Nearly 88 per cent of the company’s revenues come from projects that are billed on a time & material basis. This means that the company is all the more susceptible to cuts in pricing affecting most IT players.

Then there are the industry concerns. Testing as a service has seen a decline in contribution in revenues for top tier IT players over the last one year, which should serve as a lead indicator on the demand environment for such services. Mid-tier IT players such as Hexaware and MindTree have strong presence in the testing practice and are more integrated in terms of offerings, thus adding to the competition.

Recent deals, at least larger ones, have been awarded after considerable vendor consolidation by clients. This means that a number of small and medium-sized vendors who were taken for their ‘niche’ offering are done away with as large vendors can anyway offer all those services. Recent deals won by Indian majors suggest that lower-end services such as application development and maintenance could be the ones to increase volumes. Any software testing component in these deals could be catered to by existing large or mid sized IT players, what with ‘more for less’ being the fiat from clients.

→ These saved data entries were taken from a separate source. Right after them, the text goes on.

theorem State.transmitWhole_agenda (s : State) (a b : Byte) : (s.transmitWhole a b).agenda = s.agenda :=
  State.emitAll_keeps (·.agenda) (fun _ _ _ => rfl) s _

theorem State.transmitWhole_trace (s : State) (a b : Byte) :
    (s.transmitWhole a b).trace = s.trace ++ frameEvents (frameOf a b) :=
  State.emitAll_trace s _

/-- R142, the levels after a frame. -/
theorem State.transmitWhole_levels (s : State) (a b : Byte) :
    (s.transmitWhole a b).data = b.getLsbD 0 ∧ (s.transmitWhole a b).clock = false ∧
      (s.transmitWhole a b).latch = true :=
  ⟨frameOf_getLsbD a b 0, rfl, rfl⟩

/-! ### The serializer's steps -/

/-- R65: the serializer's step neither sees the inputs nor reads ClockState. -/
theorem goesTo_serializer {s : State} {n : Fin 50} (hphase : s.phase = .event n) :
    s.GoesTo (s.emit (frameEvent s.frame n).line (frameEvent s.frame n).level).advance := fun c pins ms =>
  step_serializer (s := s.withClockOf c (.go pins :: ms)) rfl hphase

/-- R139, R140: from index `n` the remaining steps emit the remaining events and end idle. -/
theorem advances_eventsFrom (k n : Nat) (hn : n + k = 49) (s : State) (hphase : s.phase = .event ⟨n, by omega⟩) :
    State.Advances (k + 1) s ((s.emitAll (eventsFrom s.frame n)).withPhase .idle) := by
  have hgo := goesTo_serializer hphase
  induction k generalizing n s with
  | zero =>
    obtain rfl : n = 49 := hn
    have hidle : s.phase.advanced = .idle := by rw [hphase]; rfl
    rw [State.advance, State.emit_phase, hidle] at hgo
    exact hgo.advances
  | succ k ih =>
    have hnext := emit_advance_phase hphase (frameEvent s.frame n).line (frameEvent s.frame n).level
      (by simp only; omega)
    have hrest := ih (n + 1) (by omega) _ hnext (goesTo_serializer hnext)
    rw [eventsFrom_succ s.frame n (by omega), State.emitAll_cons, State.emitAll_withPhase]
    rw [State.emitAll_withPhase] at hrest
    exact .succ hgo hrest

/-- R142: an accepted frame is fifty steps, its events, and then the idle block. -/
theorem advances_frame {s : State} (hphase : s.phase = .event 0) :
    State.Advances 50 s ((s.emitAll (frameEvents s.frame)).withPhase .idle) :=
  advances_eventsFrom 49 0 rfl s hphase

/-! ### The main loop's steps -/

/-- The main loop's step at a listed boundary. -/
theorem step_listed_hostOp {s : State} {op : HostOp} {rest : List HostOp} (hidle : s.phase = .idle)
    (hagenda : s.agenda = op :: rest) (pins : Pins) (ms : List Move) :
    step { s with inputs := .go pins :: ms } = hostOp op pins { s with agenda := rest, inputs := ms } :=
  (step_host (s := { s with inputs := .go pins :: ms }) rfl hidle).trans (hostStep_of_agenda pins hagenda)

Finally, being present in one service and one vertical seriously limits future growth prospects, both in terms of scalability of business or climbing up the value chain of service offering.
The Issue

At the upper end of the price band (Rs 120-130), the company hopes to raise Rs 47.4 crore. Of the 3,646,000 shares on offer, nearly 63 per cent of it is an offer for sale by an existing shareholder — Euro Indo Investments.

Of the Rs 17-odd crore that would remain with Thinksoft, the company is looking to build a new software testing centre with an additional seating capacity of 400. The company has 360 employees offshore in its existing facility in Chennai.